[What you will do]: Give again the entries below exactly, beginning at the first line and ending at the line with "not interpreted. -/".

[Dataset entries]
☆ ☆ ☆ ☆ ☆
-- ==== Sys2Proof/Machine/Transform.lean ====
section
/-! DEFINITION. Units 7, 8 and 9, number-theoretic transform (45_ntt.md): NTTSTG, NTTREV, NTTFWD, NTTINV, NTTCONV,
NTTACONV, NTTLEN. Checks in the order of R158: ILLEGAL, LEN, ADDR, OVERLAP, RANGE, BADWORD, ALLOC. The six-step and
four-step organisations change no result (R159) and are not represented. -/

namespace Sys2Proof.Machine

open Sys2Proof

/-- NTTSTG (R152): one butterfly stage, in place. -/
def execNttstg (ra re rf : Reg) (pi : BitVec 2) (inv : Bool) (s : State) : Result :=
  let p := s.cfg.prime pi
  let n := s.scalar re
  let a := s.array ra n
  let k := log2? s.cfg.maxNttLog2 n
  command s
    (checkPrimeIndex (.nttstg ra re rf pi inv)
      <|> checkLen (k.isSome && decide (2 ≤ n))
      <|> s.checkAddr a
      <|> checkBelow (s.reg rf) (k.getD 0)
      <|> s.checkWords p a)
    fun _ =>
      let r := if inv then inverseRoot s.cfg pi n else forwardRoot s.cfg pi n
      s.setResidues a (nttStage p r (s.scalar rf) (s.residues a))

/-- NTTREV (R154): the bit-reversal permutation, in place; words moved, not interpreted. -/
def execNttrev (ra re : Reg) (s : State) : Result :=
  let n := s.scalar re
  let a := s.array ra n
  let k := log2? s.cfg.maxNttLog2 n
  command s (checkLen k.isSome <|> s.checkAddr a) fun _ =>
    s.setWords a (bitReversed (k.getD 0) (s.words a))

/-- NTTFWD (R156): the forward transform, in place. -/
def execNttfwd (ra re : Reg) (pi : BitVec 2) (s : State) : Result :=
  let p := s.cfg.prime pi
  let n := s.scalar re
  let a := s.array ra n
  command s
    (checkPrimeIndex (.nttfwd ra re pi)
      <|> checkLen (validLength s.cfg.maxNttLog2 n)
      <|> s.checkAddr a
      <|> s.checkWords p a
      <|> s.checkScratch .nttfwd [n] [a])
    fun _ => s.setResidues a (dft p (forwardRoot s.cfg pi n) (s.residues a))

/-- NTTINV (R157): the inverse transform, unscaled, in place. -/
def execNttinv (ra re : Reg) (pi : BitVec 2) (s : State) : Result :=
  let p := s.cfg.prime pi
  let n := s.scalar re
  let a := s.array ra n
  command s
    (checkPrimeIndex (.nttinv ra re pi)
      <|> checkLen (validLength s.cfg.maxNttLog2 n)
      <|> s.checkAddr a
      <|> s.checkWords p a
      <|> s.checkScratch .nttinv [n] [a])
    fun _ => s.setResidues a (dft p (inverseRoot s.cfg pi n) (s.residues a))

/-- NTTCONV (R162): the cyclic convolution in `c1`; `c2` is overwritten with its forward transform. An ALLOC
fault leaves both arrays unspecified, `c2` being counted as a destination: the model's choice (assumption 23). -/
def execNttconv (ra rb re : Reg) (pi : BitVec 2) (s : State) : Result :=
  let p := s.cfg.prime pi
  let n := s.scalar re
  let c1 := s.array ra n
  let c2 := s.array rb n
  command s
    (checkPrimeIndex (.nttconv ra rb re pi)
      <|> checkLen (validLength s.cfg.maxNttLog2 n)
      <|> s.checkAddrs [c1, c2]
      <|> checkStrict c1 c2
      <|> s.checkWords p c1
      <|> s.checkWords p c2
      <|> s.checkScratch .nttconv [n] [c1, c2])
    fun _ =>
      let t1 := dft p (forwardRoot s.cfg pi n) (s.residues c1)
      let t2 := dft p (forwardRoot s.cfg pi n) (s.residues c2)
      (s.setResidues c1 (dft p (inverseRoot s.cfg pi n) (pointwise p (invMod n p) t1 t2))).setResidues c2 t2

/-- NTTACONV (R163): the cyclic convolution of `c1` with itself, in place. -/
def execNttaconv (ra re : Reg) (pi : BitVec 2) (s : State) : Result :=
  let p := s.cfg.prime pi
  let n := s.scalar re
  let c1 := s.array ra n
  command s
    (checkPrimeIndex (.nttaconv ra re pi)
      <|> checkLen (validLength s.cfg.maxNttLog2 n)
      <|> s.checkAddr c1
      <|> s.checkWords p c1
      <|> s.checkScratch .nttaconv [n] [c1])
    fun _ =>
      let t1 := dft p (forwardRoot s.cfg pi n) (s.residues c1)
      s.setResidues c1 (dft p (inverseRoot s.cfg pi n) (pointwise p (invMod n p) t1 t1))

/-- NTTLEN (R165): transform length selection. A length that is no word, which only a crossover above `2^63` lets it
select, leaves a free value in the register (assumption 17). -/
def execNttlen (rd ra : Reg) (s : State) : Result :=
  let rsize := s.scalar ra
  let selected := selectLength s.cfg rsize
  command s (checkLen (rsize != 0) <|> checkLen selected.isSome) fun _ =>
    let length := selected.getD 0
    s.setReg rd (if length < 2 ^ 64 then Word.ofNat length else s.cfg.overlongLength rsize)

end Sys2Proof.Machine
end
☆ ☆ ☆ ☆ ☆
[Exercise response]:
-- ==== Sys2Proof/Machine/Transform.lean ====
section
/-! DEFINITION. Units 7, 8 and 9, number-theoretic transform (45_ntt.md): NTTSTG, NTTREV, NTTFWD, NTTINV, NTTCONV,
NTTACONV, NTTLEN. Checks in the order of R158: ILLEGAL, LEN, ADDR, OVERLAP, RANGE, BADWORD, ALLOC. The six-step and
four-step organisations change no result (R159) and are not represented. -/

namespace Sys2Proof.Machine

open Sys2Proof

/-- NTTSTG (R152): one butterfly stage, in place. -/
def execNttstg (ra re rf : Reg) (pi : BitVec 2) (inv : Bool) (s : State) : Result :=
  let p := s.cfg.prime pi
  let n := s.scalar re
  let a := s.array ra n
  let k := log2? s.cfg.maxNttLog2 n
  command s
    (checkPrimeIndex (.nttstg ra re rf pi inv)
      <|> checkLen (k.isSome && decide (2 ≤ n))
      <|> s.checkAddr a
      <|> checkBelow (s.reg rf) (k.getD 0)
      <|> s.checkWords p a)
    fun _ =>
      let r := if inv then inverseRoot s.cfg pi n else forwardRoot s.cfg pi n
      s.setResidues a (nttStage p r (s.scalar rf) (s.residues a))

/-- NTTREV (R154): the bit-reversal permutation, in place; words moved, not interpreted. -/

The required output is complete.